By equal tangent lengths: tangent from A = 7 (to AB and to AC), tangent from B = 13, tangent from C = r (inradius). So AC = 7+r, BC = 13+r, AB = 20. Pythagorean theorem: (7+r)² + (13+r)² = 400 gives r² + 20r = 91. Area = r*(20+r) = 20r + r² = 91.

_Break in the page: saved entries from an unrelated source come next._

-- ==== Sys2Proof/Word.lean ====
section
/-! DEFINITION. Words, register numbers and the small named fields of an instruction (R3, R4, R16, R65, R77). -/

namespace Sys2Proof

/-- A byte of memory. -/
abbrev Byte := BitVec 8
/-- A scalar register's value (R16). -/
abbrev Word64 := BitVec 64
/-- One 2048-bit queue entry (R166). -/
abbrev Vec := BitVec 2048
/-- A 512-bit tensor descriptor image (R114). -/
abbrev Desc := BitVec 512

/-- A scalar register number, s0 to s63 (R25). -/
abbrev SReg := BitVec 6
/-- A predicate number, p0 to p63 (R25). -/
abbrev PReg := BitVec 6
/-- A queue number, q0 to q63 (R25). -/
abbrev QReg := BitVec 6
/-- An accumulator number, c0 to c15 (R25). -/
abbrev AReg := BitVec 4
/-- A descriptor number, d0 to d31 (R25). -/
abbrev DReg := BitVec 5
/-- A ring number, g0 to g15 (R25). -/
abbrev GReg := BitVec 4
/-- A semaphore number, w0 to w31 (R25). -/
abbrev WReg := BitVec 5
/-- A teller holding register, h0 to h7 (R25). -/
abbrev HReg := BitVec 3

/-- The four variants of the binary8 family (R86): signed or unsigned, extended or finite. -/
inductive B8Var where
  | se | sf | ue | uf
deriving DecidableEq, Repr

/-- The element formats of R77. `b8 v p` is the binary8 format of precision p + 1. -/
inductive Fmt where
  | f64 | f32 | bf16 | f16
  | int64 | int32 | int16 | int8
  | nat64 | nat32 | nat16 | nat8
  | int4 | nat4 | nfmt | e8m0
  | b8 (v : B8Var) (p : Fin 7)
deriving DecidableEq, Repr

/-- The rounding modes of R65. -/
inductive RM where
  | rne | rtz | rdn | rup | sr
deriving DecidableEq, Repr

/-- The conditions of R65. -/
inductive Cond where
  | eq | ne | lt | le | gt | ge | un | ord
deriving DecidableEq, Repr

/-- The scopes of R65. -/
inductive Scope where
  | core | die | pkg | job
deriving DecidableEq, Repr

/-- The path classes of R65, bit 0 to bit 6 of a class set. -/
inductive PathClass where
  | core | copy | gather | matrix | coll | teller | plan
deriving DecidableEq, Repr

/-- A guard: predicate and negation (R34, R60, R61). -/
structure Guard where
  neg : Bool
  pred : PReg
deriving DecidableEq, Repr

/-- A queue source: popped, or peeked when marked .pk (R35, R167). -/
structure QSrc where
  q : QReg
  peek : Bool
deriving DecidableEq, Repr

/-- A ring source of a pass, with its keep bit (R221, R222). -/
structure GSrc where
  g : GReg
  keep : Bool
deriving DecidableEq, Repr

/-- The completion signal of a C-slot instruction (R64, R145). -/
structure Signal where
  sem : WReg
  sig : Bool
deriving DecidableEq, Repr

/-- Who writes a control-die register (R5, R104, R320): the control port CP0 or CP1, a general core in S or M mode, or the
tender core of a compute core. -/
inductive Writer where
  | cp (one : Bool)
  | general
  | tender (core : Nat)
deriving DecidableEq, Repr

/-- A Quay Link flit: the header fields of R158 and the payload bytes; `fin` is END. -/
structure Flit where
  kind : Nat
  group : Nat
  srcm : Nat
  dstm : Nat
  tag : Nat
  fin : Bool
  len : Nat
  offset : Nat
  payload : List Byte
  /-- The payload is poisoned (R362). -/
  bad : Bool := false
deriving DecidableEq, Repr

/-- What an access from outside the compute cores does (R302, R420): a load, a store, or an atomic exchange, sum or
logical combination. -/
inductive BusOp where
  | load | store | swap | add | and | or | xor | min | max | minu | maxu
deriving DecidableEq, Repr

/-- An access of a general core, of another module's agent or of a device: device number (0 for the others), the address it presents, its
size in bytes and its data (R302, R420). -/
structure BusAccess where
  dev : Nat
  op : BusOp
  addr : Nat
  data : List Byte
  /-- The module whose agent makes the access, and whether it is a core's CORE-path store, which registers an owner (R296, R386). -/
  peer : Option Nat := none
  owns : Bool := false
  /-- What else a device's request says to the IOMMU (R421): its process, whether it is privileged, whether it reads code, and its address
  type (0 untranslated, 1 a request for a translation, 2 translated). -/
  pasid : Option Nat := none
  priv : Bool := false
  exec : Bool := false
  ats : Nat := 0
deriving DecidableEq, Repr

/-- A place in a protected array whose stored bits an ARRAY_ERROR damages (R361). -/
inductive ArrayPlace where
  | sector (addr : Nat)
  | l2 (addr : Nat)
  | scratch (core off : Nat)
  | queue (core q entry : Nat)
  | acc (core a row : Nat)
  | scalar (core n : Nat)
  | pred (core n : Nat)
  | l1 (core addr : Nat)
  | slice (addr : Nat)
  | routine (slice tenant id : Nat)
  | pageState (granule : Nat)
deriving DecidableEq, Repr

end Sys2Proof
end

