-- ==== Sys2Proof/Machine/Maps.lean ====
section
/-! DEFINITION. Sparse tables: a table of values by number, held as a list in rising order of the keys that differ from
what an unlisted key reads as, and sorted sets of numbers. -/

namespace Sys2Proof.Machine

/-- A table from numbers to values. An unlisted key reads as the default that its reader names. -/
abbrev Map (α : Type) := List (Nat × α)

/-- The value at `k`, `d` where the table lists none. -/
def Map.get {α : Type} (d : α) : Map α → Nat → α
  | [], _ => d
  | (k', v) :: m, k => if k' = k then v else Map.get d m k

/-- The entry at `k`, if the table lists one. -/
def Map.find {α : Type} : Map α → Nat → Option α
  | [], _ => none
  | (k', v) :: m, k => if k' = k then some v else Map.find m k

/-- The table with `v` listed at `k`. -/
def Map.put {α : Type} : Map α → Nat → α → Map α
  | [], k, v => [(k, v)]
  | (k', v') :: m, k, v =>
    if k' = k then (k, v) :: m
    else if k < k' then (k, v) :: (k', v') :: m
    else (k', v') :: Map.put m k v

/-- The table without `k`. -/
def Map.erase {α : Type} (m : Map α) (k : Nat) : Map α := m.filter fun e => e.1 != k

/-- The table with `v` at `k`. An entry equal to the default is not listed. -/
def Map.set {α : Type} [DecidableEq α] (d : α) (m : Map α) (k : Nat) (v : α) : Map α :=
  if v = d then Map.erase m k else Map.put m k v

/-- Keys strictly rising from a lower bound, and no entry equal to the default. -/
def Map.wfFrom {α : Type} [DecidableEq α] (d : α) : Nat → Map α → Bool
  | _, [] => true
  | lo, (k, v) :: m => lo ≤ k && v ≠ d && Map.wfFrom d (k + 1) m

/-- The canonical form: keys strictly rising, no entry equal to what an unlisted key reads as. -/
def Map.wf {α : Type} [DecidableEq α] (d : α) (m : Map α) : Bool := Map.wfFrom d 0 m

/-- A set of numbers, in rising order. -/
abbrev NatSet := List Nat

/-- The set with `k` added. -/
def NatSet.insert : NatSet → Nat → NatSet
  | [], k => [k]
  | x :: xs, k => if x = k then x :: xs else if k < x then k :: x :: xs else x :: NatSet.insert xs k

/-- The set without `k`. -/
def NatSet.remove (m : NatSet) (k : Nat) : NatSet := m.filter (· != k)

/-- Entry `k` of a vector of values, the default beyond its end. -/
def vget {α : Type} {n : Nat} (d : α) (v : Vector α n) (k : Nat) : α := v.toArray.getD k d

/-- A vector with entry `k` replaced; unchanged beyond its end. -/
def vset {α : Type} {n : Nat} (v : Vector α n) (k : Nat) (x : α) : Vector α n := v.setIfInBounds k x

end Sys2Proof.Machine
end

Q19. Circle C1: x² + y² = r² is fixed. Circle C2 is such that from every point on C2, two perpendicular tangents can be drawn to C1. A third circle C3 passes through the center of C1, intersects C2 at P and Q and intersects C1 at A and B such that line PQ is tangent to C1 at R. Find the locus of the center of variable circle C3.

1. C1
2. C2
3. C3
4. A standard equation of parabola.

Answer: C2

C2 is the director circle of C1 with equation x²+y² = 2r². PQ (chord of C2 intersection) is tangent to C1 at R, meaning the distance from origin O to PQ equals r. PQ is the radical axis of C3 and C2. The center of C3 lies on the radical axis of C1 and C3 (perpendicular bisector of AB). Through the geometric constraints that O lies on C3 and PQ is tangent to C1, the locus of the center of C3 is the director circle C2.

Q20. Two circles of radii 1 cm and 4 cm touch each other externally. Find the length of their common (transverse/direct) tangent between the points of contact, i.e. the length of the common tangent.

1. 4 cm
2. 5 cm
3. 6 cm
4. 7 cm

Answer: 4 cm

When two circles touch each other externally, the length of the direct common tangent equals 2*sqrt(r1*r2). Here r1 = 1 cm and r2 = 4 cm, so length = 2*sqrt(1*4) = 2*sqrt(4) = 2*2 = 4 cm.